# Technical Document Extraction: F1 Score Analysis Chart
## Chart Components
- **Title**: Not explicitly labeled (inferred from context)
- **X-Axis**:
- Label: `Round`
- Range: `0` to `80` (increments of 10)
- **Y-Axis**:
- Label: `F1 (%)`
- Range: `65` to `95` (increments of 5)
- **Legend**:
- Located in top-left corner
- Entries:
- `ADAS` (blue dotted line)
- `AFlow` (orange dashed line)
- `MASS (Ours)` (red solid line)
## Data Trends
### ADAS (Blue Dotted Line)
- **Baseline**: Stable at ~70% F1 across all rounds
- **Variance**: Minor fluctuations between 68%–72%
- **Key Observation**: No significant improvement over time
### AFlow (Orange Dashed Line)
- **Initial Value**: 70% at Round 0
- **Peak**: 81% at Round 20
- **Decline**: Drops to 76% at Round 40
- **Stabilization**: Remains ~76–81% from Round 40 onward
### MASS (Red Solid Line) [Ours]
- **Baseline**: 70% at Round 0
- **Stepwise Improvement**:
- **Round 10**: 85% (labeled `1PO: Aggregate`)

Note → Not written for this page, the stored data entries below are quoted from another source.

/-! ### `State.setOverrun` -/

@[simp] theorem State.setOverrun_timebase (s : State) (c : Channel) :
    (s.setOverrun c).timebase = s.timebase := rfl
@[simp] theorem State.setOverrun_policy (s : State) (c : Channel) :
    (s.setOverrun c).policy = s.policy := rfl
@[simp] theorem State.setOverrun_ports (s : State) (c : Channel) :
    (s.setOverrun c).ports = s.ports.modify c (fun p => { p with overrun := true }) := rfl
@[simp] theorem State.setOverrun_requests (s : State) (c : Channel) :
    (s.setOverrun c).requests = s.requests := rfl
@[simp] theorem State.setOverrun_reservations (s : State) (c : Channel) :
    (s.setOverrun c).reservations = s.reservations := rfl
@[simp] theorem State.setOverrun_works (s : State) (c : Channel) :
    (s.setOverrun c).works = s.works := rfl
@[simp] theorem State.setOverrun_dm (s : State) (c : Channel) : (s.setOverrun c).dm = s.dm := rfl
@[simp] theorem State.setOverrun_pool (s : State) (c : Channel) :
    (s.setOverrun c).pool = s.pool := rfl
@[simp] theorem State.setOverrun_engine (s : State) (c : Channel) :
    (s.setOverrun c).engine = s.engine := rfl
@[simp] theorem State.setOverrun_sched (s : State) (c : Channel) :
    (s.setOverrun c).sched = s.sched := rfl
@[simp] theorem State.setOverrun_medium (s : State) (c : Channel) :
    (s.setOverrun c).medium = s.medium := rfl
@[simp] theorem State.setOverrun_link (s : State) (c : Channel) :
    (s.setOverrun c).link = s.link := rfl
@[simp] theorem State.setOverrun_ctl (s : State) (c : Channel) : (s.setOverrun c).ctl = s.ctl := rfl
@[simp] theorem State.setOverrun_raised (s : State) (c : Channel) :
    (s.setOverrun c).raised = s.raised := rfl
@[simp] theorem State.setOverrun_nextId (s : State) (c : Channel) :
    (s.setOverrun c).nextId = s.nextId := rfl
@[simp] theorem State.setOverrun_pending (s : State) (c : Channel) :
    (s.setOverrun c).pending = s.pending := rfl

/-! ### `State.returnByte` -/

@[simp] theorem State.returnByte_timebase (s : State) (c : Channel) (b : Byte) :
    (s.returnByte c b).timebase = s.timebase := rfl
@[simp] theorem State.returnByte_policy (s : State) (c : Channel) (b : Byte) :
    (s.returnByte c b).policy = s.policy := rfl
@[simp] theorem State.returnByte_ports (s : State) (c : Channel) (b : Byte) :
    (s.returnByte c b).ports = s.ports.modify c (fun p => { p with busOut := b }) := rfl
@[simp] theorem State.returnByte_requests (s : State) (c : Channel) (b : Byte) :
    (s.returnByte c b).requests = s.requests := rfl
@[simp] theorem State.returnByte_reservations (s : State) (c : Channel) (b : Byte) :
    (s.returnByte c b).reservations = s.reservations := rfl
@[simp] theorem State.returnByte_works (s : State) (c : Channel) (b : Byte) :
    (s.returnByte c b).works = s.works := rfl
@[simp] theorem State.returnByte_dm (s : State) (c : Channel) (b : Byte) :
    (s.returnByte c b).dm = s.dm := rfl
@[simp] theorem State.returnByte_pool (s : State) (c : Channel) (b : Byte) :
    (s.returnByte c b).pool = s.pool := rfl
@[simp] theorem State.returnByte_engine (s : State) (c : Channel) (b : Byte) :
    (s.returnByte c b).engine = s.engine := rfl
@[simp] theorem State.returnByte_sched (s : State) (c : Channel) (b : Byte) :
    (s.returnByte c b).sched = s.sched := rfl
@[simp] theorem State.returnByte_medium (s : State) (c : Channel) (b : Byte) :
    (s.returnByte c b).medium = s.medium := rfl
@[simp] theorem State.returnByte_link (s : State) (c : Channel) (b : Byte) :
    (s.returnByte c b).link = s.link := rfl
@[simp] theorem State.returnByte_ctl (s : State) (c : Channel) (b : Byte) :
    (s.returnByte c b).ctl = s.ctl := rfl
@[simp] theorem State.returnByte_raised (s : State) (c : Channel) (b : Byte) :
    (s.returnByte c b).raised = s.raised := rfl
@[simp] theorem State.returnByte_nextId (s : State) (c : Channel) (b : Byte) :
    (s.returnByte c b).nextId = s.nextId := rfl
@[simp] theorem State.returnByte_pending (s : State) (c : Channel) (b : Byte) :
    (s.returnByte c b).pending = s.pending := rfl

/-! ### `State.postBlock` -/

@[simp] theorem State.postBlock_timebase (s : State) (c : Channel) (b : OutBlock) :
    (s.postBlock c b).timebase = s.timebase := rfl
@[simp] theorem State.postBlock_policy (s : State) (c : Channel) (b : OutBlock) :
    (s.postBlock c b).policy = s.policy := rfl
@[simp] theorem State.postBlock_ports (s : State) (c : Channel) (b : OutBlock) :
    (s.postBlock c b).ports =
      s.ports.modify c (fun p => { p with outbox := p.outbox ++ [b] }) := rfl
@[simp] theorem State.postBlock_requests (s : State) (c : Channel) (b : OutBlock) :
    (s.postBlock c b).requests = s.requests := rfl
@[simp] theorem State.postBlock_reservations (s : State) (c : Channel) (b : OutBlock) :
    (s.postBlock c b).reservations = s.reservations := rfl
@[simp] theorem State.postBlock_works (s : State) (c : Channel) (b : OutBlock) :
    (s.postBlock c b).works = s.works := rfl
@[simp] theorem State.postBlock_dm (s : State) (c : Channel) (b : OutBlock) :
    (s.postBlock c b).dm = s.dm := rfl
@[simp] theorem State.postBlock_pool (s : State) (c : Channel) (b : OutBlock) :
    (s.postBlock c b).pool = s.pool := rfl
@[simp] theorem State.postBlock_engine (s : State) (c : Channel) (b : OutBlock) :
    (s.postBlock c b).engine = s.engine := rfl
@[simp] theorem State.postBlock_sched (s : State) (c : Channel) (b : OutBlock) :
    (s.postBlock c b).sched = s.sched := rfl
@[simp] theorem State.postBlock_medium (s : State) (c : Channel) (b : OutBlock) :
    (s.postBlock c b).medium = s.medium := rfl
@[simp] theorem State.postBlock_link (s : State) (c : Channel) (b : OutBlock) :
    (s.postBlock c b).link = s.link := rfl
@[simp] theorem State.postBlock_ctl (s : State) (c : Channel) (b : OutBlock) :
    (s.postBlock c b).ctl = s.ctl := rfl
@[simp] theorem State.postBlock_raised (s : State) (c : Channel) (b : OutBlock) :
    (s.postBlock c b).raised = s.raised := rfl
@[simp] theorem State.postBlock_nextId (s : State) (c : Channel) (b : OutBlock) :
    (s.postBlock c b).nextId = s.nextId := rfl
@[simp] theorem State.postBlock_pending (s : State) (c : Channel) (b : OutBlock) :
    (s.postBlock c b).pending = s.pending := rfl

end Sys2Proof.Machine
end

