/-- Where the place of an LSN in a sound map stands: on the data tracks of its band at its position, or on
the spare tracks at its spare (R27). -/
theorem mapSound_place_track {d : DefectManager} (w : d.mapSound = true) {lsn : Nat} {h : Home}
    (hhome : d.home lsn = some h) :
    (d.band h.band).firstTrack ≤ (d.placeOf h).1 ∧
      (d.placeOf h).1 < (d.band h.band).firstTrack + (d.band h.band).trackCount ∧
        (h.spare = none ↔
          (d.placeOf h).1 < (d.band h.band).firstTrack + (d.band h.band).dataTracks) := by
  obtain ⟨hspare, -⟩ := mapSound_band w (home_band_lt hhome)
  have hpos := div_lt_dataTracks (home_pos hhome ((mapSound_iff d).mp w).2.1).1
  have htracks : (d.band h.band).dataTracks + (d.band h.band).spareTracks =
      (d.band h.band).trackCount := Nat.sub_add_cancel hspare
  cases hx : h.spare with
  | none =>
    rw [placeOf_data hx]
    generalize h.pos / (d.band h.band).sectorsPerTrack = q at hpos ⊢
    simp only [true_iff]
    omega
  | some x =>
    have hlt := div_lt_spareTracks (mapSound_spare w hhome hx).2.1
    rw [placeOf_spare hx]
    generalize x / (d.band h.band).sectorsPerTrack = q at hlt ⊢
    simp only [reduceCtorEq, false_iff]
    unfold BandRecord.dataTracks
    omega

theorem home_ext {h k : Home} (hb : h.band = k.band) (hp : h.pos = k.pos)
    (hs : h.spare = k.spare) : h = k := by
  cases h
  cases k
  cases hb
  cases hp
  cases hs
  rfl

/-- In a sound map one place has one home (R28). -/
theorem mapSound_home_eq {d : DefectManager} (w : d.mapSound = true) {l m : Nat} {h k : Home}
    (hl : d.home l = some h) (hm : d.home m = some k) (he : d.placeOf h = d.placeOf k) : h = k := by
  obtain ⟨hlow, hhigh, hdata⟩ := mapSound_place_track w hl
  obtain ⟨klow, khigh, kdata⟩ := mapSound_place_track w hm
  have hband : h.band = k.band := by
    rcases Nat.lt_trichotomy h.band k.band with hlt | heq | hlt
    · have := mapSound_bands_apart w hlt (home_band_lt hm)
      rw [he] at hhigh
      omega
    · exact heq
    · have := mapSound_bands_apart w hlt (home_band_lt hl)
      rw [he] at hlow
      omega
  have hkind : h.spare = none ↔ k.spare = none := by rw [hdata, kdata, he, hband]
  cases hx : h.spare with
  | none =>
    have ky := hkind.mp hx
    have hplaces := he
    rw [placeOf_data hx, placeOf_data ky, hband, Prod.mk.injEq] at hplaces
    have hpos : h.pos = k.pos := Nat.ext_div_mod (Nat.add_left_cancel hplaces.1) hplaces.2
    exact home_ext hband hpos (hx.trans ky.symm)
  | some x =>
    cases ky : k.spare with
    | none => exact absurd (hkind.mpr ky) (by simp [hx])
    | some y =>
      have hplaces := he
      rw [placeOf_spare hx, placeOf_spare ky, hband, Prod.mk.injEq] at hplaces
      obtain rfl : x = y := Nat.ext_div_mod (Nat.add_left_cancel hplaces.1) hplaces.2
      obtain ⟨-, -, -, -, hspares⟩ := (mapSound_iff d).mp w
      have hentry := eq_of_spareUsed_eq hspares (mapSound_spare w hl hx).1
        (mapSound_spare w hm ky).1 (by rw [MapEntry.spareUsed, MapEntry.spareUsed, hband])
      rw [MapEntry.moved.injEq] at hentry
      exact home_ext hband hentry.2.1 (hx.trans ky.symm)

/-- Two LSNs have two homes, since the slip walk gives two offsets two positions (R23, R24). -/
theorem home_injective {d : DefectManager} (ha : ascending slipLt d.slips = true) {l m : Nat}
    {h : Home} (hl : d.home l = some h) (hm : d.home m = some h) : l = m := by
  obtain ⟨o, hband, hpos, -⟩ := (home_eq_some_iff d l h).mp hl
  obtain ⟨q, kband, kpos, -⟩ := (home_eq_some_iff d m h).mp hm
  obtain rfl : o = q := slipWalk_injective (dataSlips_ascend ha h.band) (hpos ▸ kpos)
  obtain ⟨-, -, hl⟩ := (chooseBand_eq_some_iff d l h.band o).mp hband
  obtain ⟨-, -, hm⟩ := (chooseBand_eq_some_iff d m h.band o).mp kband
  rw [← hl, hm]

- **Round 20**: 85% (labeled `2TO: More parallel agents involved`)
- **Round 50**: 88% (labeled `3PO: Workflow-level PO`)
- **Final Value**: 90% at Round 70
- **Fluctuations**: Minor dips to 82–84% between Rounds 30–60
## Annotations
1. **`1PO: Aggregate`** (Round 10)
- Arrow points to MASS line at 85% F1
2. **`2TO: More parallel agents involved`** (Round 20)
- Arrow points to MASS line at 85% F1
3. **`3PO: Workflow-level PO`** (Round 50)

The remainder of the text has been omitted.